Brilliant. Cheeky, too. The highlight of the Oscar-winning director’s $42 million show was pure movie magic, using trickery to make it seem that Britain’s beloved 86-year-old Queen Elizabeth II had parachuted into the stadium with the nation’s most famous spy.
Boyle sprang a giant surprise and picked seven teenage athletes for the supreme honour of igniting the Olympic cauldron. Together, they touched flaming torches to trumpet-like tubes that spread into a ring of fire.
The flames rose skyward and joined elegantly together to form the cauldron. Fireworks erupted over the stadium to music from Pink Floyd. With a singalong of Hey Jude, Beatle Paul McCartney closed a show that ran 45 minutes beyond its scheduled three hours.
The Sun Times in Ontario (Thane Burnett)
Dear world — what a bloody hangover. I spent Friday night with a billion friends or so. It felt like an evening at a very crowded pub — and the barkeep may have been doubling up my drinks.

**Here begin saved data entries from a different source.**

theorem Keeps.cycleTick {s z : State} (h : Keeps s z) : Keeps s (cycleTick z) := by
  unfold Machine.cycleTick
  extract_lets y _ s1
  have hy : Keeps s y := .uartTick (.meshCycle h)
  clear_value y
  have h1 : Keeps s s1 := .same (.tick (f := fun x t => tileTick y t x) hy fun _ _ => .tileTick) rfl
  clear_value s1
  exact .ite h (.foldl (.newCycle h1) fun _ _ hz => .scanEnd (.scanEnd hz))

/-! ### Every command, and every step -/

/-- Every command answers, and keeps what is kept. -/
theorem Answers.exec {s z : State} (h : Keeps s z) : ∀ i, Answers s (exec i z)
  | .nop _ => .execNop h
  | .mov _ => .execMov h
  | .ldf _ => .execLdf h
  | .retag _ => .execRetag h
  | .tagof _ => .execTagof h
  | .push _ => .execPush h
  | .pop _ => .execPop h
  | .fst _ => .execFst h
  | .add _ => .execAdd h
  | .sub _ => .execSub h
  | .adds _ => .execAdds h
  | .subs _ => .execSubs h
  | .mul _ => .execMul h
  | .mulh _ => .execMulh h
  | .divs _ => .execDivs h
  | .rems _ => .execRems h
  | .and _ => .execAnd h
  | .or _ => .execOr h
  | .xor _ => .execXor h
  | .andn _ => .execAndn h
  | .shl _ => .execShl h
  | .shr _ => .execShr h
  | .sar _ => .execSar h
  | .min _ => .execMin h
  | .max _ => .execMax h
  | .not _ => .execNot h
  | .neg _ => .execNeg h
  | .clz _ => .execClz h
  | .popc _ => .execPopc h
  | .ceq _ => .execCeq h
  | .cne _ => .execCne h
  | .clt _ => .execClt h
  | .cle _ => .execCle h
  | .cltu _ => .execCltu h
  | .cleu _ => .execCleu h
  | .fadd _ => .execFadd h
  | .fsub _ => .execFsub h
  | .fmul _ => .execFmul h
  | .fma _ => .execFma h
  | .fmin _ => .execFmin h
  | .fmax _ => .execFmax h
  | .fceq _ => .execFceq h
  | .fclt _ => .execFclt h
  | .fcle _ => .execFcle h
  | .cvtif _ => .execCvtif h
  | .cvtfi _ => .execCvtfi h
  | .fabs _ => .execFabs h
  | .fneg _ => .execFneg h
  | .br _ => .execBr h
  | .bt _ => .execBt h
  | .bf _ => .execBf h
  | .call _ => .execCall h
  | .ret _ => .execRet h
  | .reti _ => .execReti h
  | .dbnz _ => .execDbnz h
  | .iflush _ => .execIflush h
  | .bmove _ _ => .execBmove h
  | .bfill _ _ => .execBfill h
  | .bcmp _ _ => .execBcmp h
  | .bseek _ _ => .execBseek h
  | .waite _ => .execWaite h
  | .waiteWake _ => .execWaiteWake h
  | .waitet _ => .execWaitet h
  | .waitetWake _ => .execWaitetWake h
  | .pulse _ => .execPulse h
  | .waitt _ => .execWaitt h
  | .waittWake _ => .execWaittWake h
  | .rdtime _ => .execRdtime h
  | .step _ => .execStep h
  | .stepStallRelease _ => .execStepStallRelease h
  | .ststat _ => .execStstat h
  | .fence _ => .execFence h
  | .mfsr _ => .execMfsr h
  | .mtsr _ => .execMtsr h
  | .trap _ => .execTrap h
  | .qld _ => .execQld h
  | .qst _ => .execQst h
  | .qldff _ => .execQldff h
  | .qmov _ => .execQmov h
  | .qsplatH _ => .execQsplatH h
  | .qsplatW _ => .execQsplatW h
  | .qaddsH _ => .execQaddsH h
  | .qsubsH _ => .execQsubsH h
  | .qmulrH _ => .execQmulrH h
  | .qmacrH _ => .execQmacrH h
  | .qshrrH _ => .execQshrrH h
  | .qminH _ => .execQminH h
  | .qmaxH _ => .execQmaxH h
  | .qaddsW _ => .execQaddsW h
  | .qsubsW _ => .execQsubsW h
  | .qmulrW _ => .execQmulrW h
  | .qshrrW _ => .execQshrrW h
  | .qfadd _ => .execQfadd h
  | .qfmul _ => .execQfmul h
  | .qfma _ => .execQfma h
  | .qextH _ => .execQextH h
  | .uop _ _ => .execUop h
  | .seqFetch _ _ => .execSeqFetch h
  | .storeBufferDrain _ _ => .execStoreBufferDrain h
  | .interruptEntry _ => .execInterruptEntry h
  | .seqHaltReq _ _ _ => .execSeqHaltReq h
  | .stepStart _ _ => .execStepStart h
  | .stepRetire _ _ => .execStepRetire h
  | .stepComplete _ _ => .execStepComplete h
  | .deadlinePass _ _ _ => .execDeadlinePass h
  | .listEntryPass _ _ => .execListEntryPass h
  | .engineCmdIssue _ _ => .execEngineCmdIssue h
  | .bankPwrReqWrite _ _ _ => .execBankPwrReqWrite h
  | .bankWakeDone _ _ => .execBankWakeDone h
  | .bankDrainDone _ _ => .execBankDrainDone h
  | .tsPerrInjArm _ _ _ => .execTsPerrInjArm h
  | .tsCntClr _ _ _ => .execTsCntClr h
  | .hostTsWrite _ _ _ _ => .execHostTsWrite h
  | .hostTsRead _ _ _ _ => .execHostTsRead h
  | .hostLramWrite _ _ _ _ => .execHostLramWrite h
  | .hostLramRead _ _ _ _ => .execHostLramRead h
  | .hostVpramWrite _ _ _ => .execHostVpramWrite h
  | .vecBundleIssue _ _ => .execVecBundleIssue h
  | .vecResultLand _ => .execVecResultLand h
  | .vecSwitchIn _ => .execVecSwitchIn h
  | .vecSwitchOut _ => .execVecSwitchOut h
  | .matmulCmd _ => .execMatmulCmd h
  | .sumwCmd _ => .execSumwCmd h
  | .weightRowLoad _ _ => .execWeightRowLoad h
  | .arrayVectorStream _ _ _ => .execArrayVectorStream h
  | .accLand _ => .execAccLand h
  | .scaleBlockArrive _ => .execScaleBlockArrive h
  | .drainCmd _ => .execDrainCmd h
  | .drainRowRead _ _ => .execDrainRowRead h
  | .drainCourseWrite _ _ => .execDrainCourseWrite h
  | .windowCmd _ => .execWindowCmd h
  | .diag8LoadPhase _ _ => .execDiag8LoadPhase h
  | .sceCmd _ => .execSceCmd h
  | .sceLoadPhase _ _ => .execSceLoadPhase h
  | .sceStreamTap _ _ _ => .execSceStreamTap h
  | .sceResultLand _ => .execSceResultLand h
  | .msend _ _ => .execMsend h
  | .mortarCourseArrive _ _ _ => .execMortarCourseArrive h
  | .msendAck _ _ => .execMsendAck h
  | .evtLatch => .execEvtLatch h
  | .hodDeclare _ => .execHodDeclare h
  | .hodSend _ _ => .execHodSend h
  | .hodBroadcast _ => .execHodBroadcast h
  | .broadcastRead _ _ _ => .execBroadcastRead h
  | .broadcastCourseWrite _ _ _ => .execBroadcastCourseWrite h
  | .broadcastRetire _ => .execBroadcastRetire h
  | .hodTgtDeclareWrite _ _ _ => .execHodTgtDeclareWrite h
  | .hodTgtFreeWrite _ _ _ => .execHodTgtFreeWrite h
  | .hodGrant _ _ => .execHodGrant h
  | .hodRejectNotice => .execHodRejectNotice h
  | .hodApply _ _ _ => .execHodApply h
  | .hodFold _ _ _ _ => .execHodFold h
  | .morCommit _ _ => .execMorCommit h
  | .modeCommitDeliver => .execModeCommitDeliver h
  | .modeApply _ => .execModeApply h
  | .modeReport _ => .execModeReport h
  | .mixedClearSeen => .execMixedClearSeen h
  | .streamDeclare _ _ => .execStreamDeclare h
  | .streamRelease _ _ => .execStreamRelease h
  | .streamInval _ _ => .execStreamInval h
  | .streamRequest _ => .execStreamRequest h
  | .streamLineDeliver _ _ _ => .execStreamLineDeliver h
  | .scInvalGo _ _ => .execScInvalGo h
  | .scInvalAll _ _ => .execScInvalAll h
  | .scInvalDone => .execScInvalDone h
  | .scSlicePwrReqWrite _ _ => .execScSlicePwrReqWrite h
  | .sliceWakeDone _ => .execSliceWakeDone h
  | .sliceDrainDone _ => .execSliceDrainDone h
  | .scFenceWrite _ _ => .execScFenceWrite h
  | .scCntClr _ _ => .execScCntClr h
  | .ddrRequestServe _ _ _ => .execDdrRequestServe h
  | .ddrClassPromote _ _ => .execDdrClassPromote h
  | .ddrRefresh _ _ => .execDdrRefresh h
  | .ddrSrEnter _ => .execDdrSrEnter h
  | .ddrSrExitDone _ => .execDdrSrExitDone h
  | .ddrSrReqWrite _ _ _ => .execDdrSrReqWrite h
  | .ddrCntClr _ _ _ => .execDdrCntClr h
  | .ringInit _ _ => .execRingInit h
  | .ringStop _ _ => .execRingStop h
  | .ringResume _ _ => .execRingResume h
  | .ringOff _ _ => .execRingOff h
  | .ringFlush _ _ => .execRingFlush h
  | .doorbellWrite _ _ _ _ => .execDoorbellWrite h
  | .take _ _ => .execTake h
  | .doorbell _ _ => .execDoorbell h
  | .descFetch _ _ _ _ => .execDescFetch h
  | .dmaUnitTransfer _ _ _ _ _ _ _ => .execDmaUnitTransfer h
  | .dmaPaceResume _ => .execDmaPaceResume h
  | .descComplete _ => .execDescComplete h
  | .cqRecordWrite _ _ => .execCqRecordWrite h
  | .cqEnable _ _ _ => .execCqEnable h
  | .cqHeadWrite _ _ _ => .execCqHeadWrite h
  | .dmaFifoCfgWrite _ _ _ => .execDmaFifoCfgWrite h
  | .dmaFifoTakeWrite _ _ _ => .execDmaFifoTakeWrite h
  | .channelDisable _ _ => .execChannelDisable h
  | .dmaCntClr _ _ => .execDmaCntClr h
  | .hostBar2Write _ _ _ => .execHostBar2Write h
  | .hostBar2Read _ _ _ => .execHostBar2Read h
  | .hostRegWrite _ _ _ _ => .execHostRegWrite h
  | .flr => .execFlr h
  | .linkDown => .execLinkDown h
  | .perstAssert => .execPerstAssert h
  | .perstRelease => .execPerstRelease h
  | .pcieL1Enter => .execPcieL1Enter h
  | .heartbeatDue _ => .execHeartbeatDue h
  | .hbCtrlWrite _ _ => .execHbCtrlWrite h
  | .devCntClr _ _ => .execDevCntClr h
  | .post _ _ _ => .execPost h
  | .resAckWrite _ _ _ => .execResAckWrite h
  | .resCntClr _ _ => .execResCntClr h
  | .msixSend _ => .execMsixSend h
  | .timeTick => .execTimeTick h
  | .timeHoldEnd => .execTimeHoldEnd h
  | .slotSyncEdge _ => .execSlotSyncEdge h
  | .timeCtrlWrite _ _ => .execTimeCtrlWrite h
  | .timeCntClr _ _ => .execTimeCntClr h
  | .slotTick => .execSlotTick h
  | .alarmFire _ => .execAlarmFire h
  | .evtInEdge _ _ _ => .execEvtInEdge h
  | .evtOutEdge _ => .execEvtOutEdge h
  | .evtOutWidthEnd _ => .execEvtOutWidthEnd h
  | .evtOutCfgWrite _ _ _ => .execEvtOutCfgWrite h
  | .evtPulseWrite _ _ => .execEvtPulseWrite h
  | .icPendSet _ _ _ => .execIcPendSet h
  | .icPendClr _ _ _ => .execIcPendClr h
  | .icMaskSet _ _ _ _ => .execIcMaskSet h
  | .icMaskClr _ _ _ _ => .execIcMaskClr h
  | .icTpendSet _ _ _ => .execIcTpendSet h
  | .icTpendClr _ _ _ => .execIcTpendClr h
  | .icTmaskSet _ _ _ => .execIcTmaskSet h
  | .icTmaskClr _ _ _ => .execIcTmaskClr h
  | .icLevelWrite _ _ _ => .execIcLevelWrite h
  | .icRouteWrite _ _ _ => .execIcRouteWrite h
  | .clkWindowEnd _ _ => .execClkWindowEnd h
  | .clkStopDetect _ => .execClkStopDetect h
  | .xtalAmplitudeDone => .execXtalAmplitudeDone h
  | .xtalAmplitudeLoss => .execXtalAmplitudeLoss h
  | .pllReacquireDone => .execPllReacquireDone h
  | .safeHoldRestart _ => .execSafeHoldRestart h
  | .clkRevert _ _ => .execClkRevert h
  | .xtalEnWrite _ _ => .execXtalEnWrite h
  | .dvfsRequest _ _ => .execDvfsRequest h
  | .avsAck => .execAvsAck h
  | .avsSettleDone => .execAvsSettleDone h
  | .avsTimeout => .execAvsTimeout h
  | .tilePark _ => .execTilePark h
  | .dividerStep => .execDividerStep h
  | .clkEnSet _ _ => .execClkEnSet h
  | .clkEnClr _ _ => .execClkEnClr h
  | .gateApply _ => .execGateApply h
  | .clkOutCfgWrite _ _ => .execClkOutCfgWrite h
  | .clkCntClr _ _ => .execClkCntClr h
  | .chainAssignRx _ _ => .execChainAssignRx h
  | .chainLoopRx _ => .execChainLoopRx h
  | .chainSlotRx _ => .execChainSlotRx h
  | .chainWingbeatRx _ => .execChainWingbeatRx h
  | .chainMsgFrameRx _ => .execChainMsgFrameRx h
  | .chainFrameTx => .execChainFrameTx h
  | .chainAssignRepeat => .execChainAssignRepeat h
  | .chainAssignTimeout => .execChainAssignTimeout h
  | .chainSlotSend => .execChainSlotSend h
  | .chainSlotIdle => .execChainSlotIdle h
  | .chainSlotTimeout => .execChainSlotTimeout h
  | .chainLoopStart _ _ => .execChainLoopStart h
  | .chainMsgTxWrite _ _ _ => .execChainMsgTxWrite h
  | .chainMsgPopWrite _ _ => .execChainMsgPopWrite h
  | .chainCntClr _ _ => .execChainCntClr h
  | .bondFrameTx _ => .execBondFrameTx h
  | .bondMwrRx _ _ _ _ _ _ => .execBondMwrRx h
  | .bondAckRx _ _ => .execBondAckRx h
  | .bondNakRx _ _ => .execBondNakRx h
  | .bondLinkTrained _ => .execBondLinkTrained h
  | .bondWingbeatRx _ _ _ => .execBondWingbeatRx h
  | .bondStateRx _ _ _ _ => .execBondStateRx h
  | .bondCtxRx _ _ _ _ => .execBondCtxRx h
  | .bondRelinquishRx _ _ => .execBondRelinquishRx h
  | .bondTakeoverRx _ _ _ => .execBondTakeoverRx h
  | .wingbeatSend => .execWingbeatSend h
  | .wingbeatPeriodEnd => .execWingbeatPeriodEnd h
  | .promote _ => .execPromote h
  | .relinquish _ => .execRelinquish h
  | .relinquishComplete => .execRelinquishComplete h
  | .resync _ => .execResync h
  | .bondMwinWrite _ _ _ _ _ => .execBondMwinWrite h
  | .bondCntClr _ _ => .execBondCntClr h
  | .resetAssert _ _ => .execResetAssert h
  | .resetRelease _ _ => .execResetRelease h
  | .larvaStart _ => .execLarvaStart h
  | .pllLockDone _ => .execPllLockDone h
  | .pllLockTimeout => .execPllLockTimeout h
  | .certVerify _ => .execCertVerify h
  | .imageVerify _ => .execImageVerify h
  | .ddrTrainDone => .execDdrTrainDone h
  | .ddrTrainTimeout => .execDdrTrainTimeout h
  | .chrysalisEnter => .execChrysalisEnter h
  | .load _ => .execLoad h
  | .endObject _ => .execEndObject h
  | .endLoad _ => .execEndLoad h
  | .decodeStatus _ => .execDecodeStatus h
  | .getPubkey _ => .execGetPubkey h
  | .attest _ => .execAttest h
  | .enrol _ _ => .execEnrol h
  | .run _ => .execRun h
  | .mailboxComplete => .execMailboxComplete h
  | .calTaskDue _ => .execCalTaskDue h
  | .calGapStart _ => .execCalGapStart h
  | .calGapEnd _ => .execCalGapEnd h
  | .calTaskEnd _ => .execCalTaskEnd h
  | .calOverdue _ => .execCalOverdue h
  | .calStealStart _ => .execCalStealStart h
  | .calStealEnd => .execCalStealEnd h
  | .calGapWrite _ _ _ _ => .execCalGapWrite h
  | .calCntClr _ _ => .execCalCntClr h
  | .fenceTile _ _ => .execFenceTile h
  | .unfenceTile _ _ => .execUnfenceTile h
  | .releaseTile _ _ => .execReleaseTile h
  | .fenceSlice _ _ => .execFenceSlice h
  | .unfenceSlice _ _ => .execUnfenceSlice h
  | .devFault _ => .execDevFault h
  | .kick _ => .execKick h
  | .quoinWdogExpire => .execQuoinWdogExpire h
  | .pcieLinkTimeout => .execPcieLinkTimeout h
  | .ueWindowStart => .execUeWindowStart h
  | .devFltCntClr _ _ => .execDevFltCntClr h
  | .vecCntClr _ _ _ => .execVecCntClr h
  | .arrCntClr _ _ _ => .execArrCntClr h
  | .drnCntClr _ _ _ => .execDrnCntClr h
  | .sceCntClr _ _ _ => .execSceCntClr h
  | .morCntClr _ _ => .execMorCntClr h
  | .hodCntClr _ _ => .execHodCntClr h
  | .stepCntClr _ _ _ => .execStepCntClr h
  | .thermalTrip => .execThermalTrip h
  | .pcieLinkUp _ _ _ => .execPcieLinkUp h
  | .bondLinkDown => .execBondLinkDown h
  | .completionTimeout _ => .execCompletionTimeout h
  | .pcieConfigWrite _ _ => .execPcieConfigWrite h
  | .clkSourceEdgesReturn _ => .execClkSourceEdgesReturn h
  | .chainBadFrameRx _ => .execChainBadFrameRx h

While I’m groggy, I think I’ve seen the most chaotic – but possibly greatest – entertainment event of my generation.
And it included the best Olympic “porky pie” ever warmly shared during any opening ceremony — the Queen stunt double sky diving in with a James Bond close behind.
A king’s ransom – or rather a Queen’s purse – was spent on putting on the best torch lighting ceremony in the history of forever.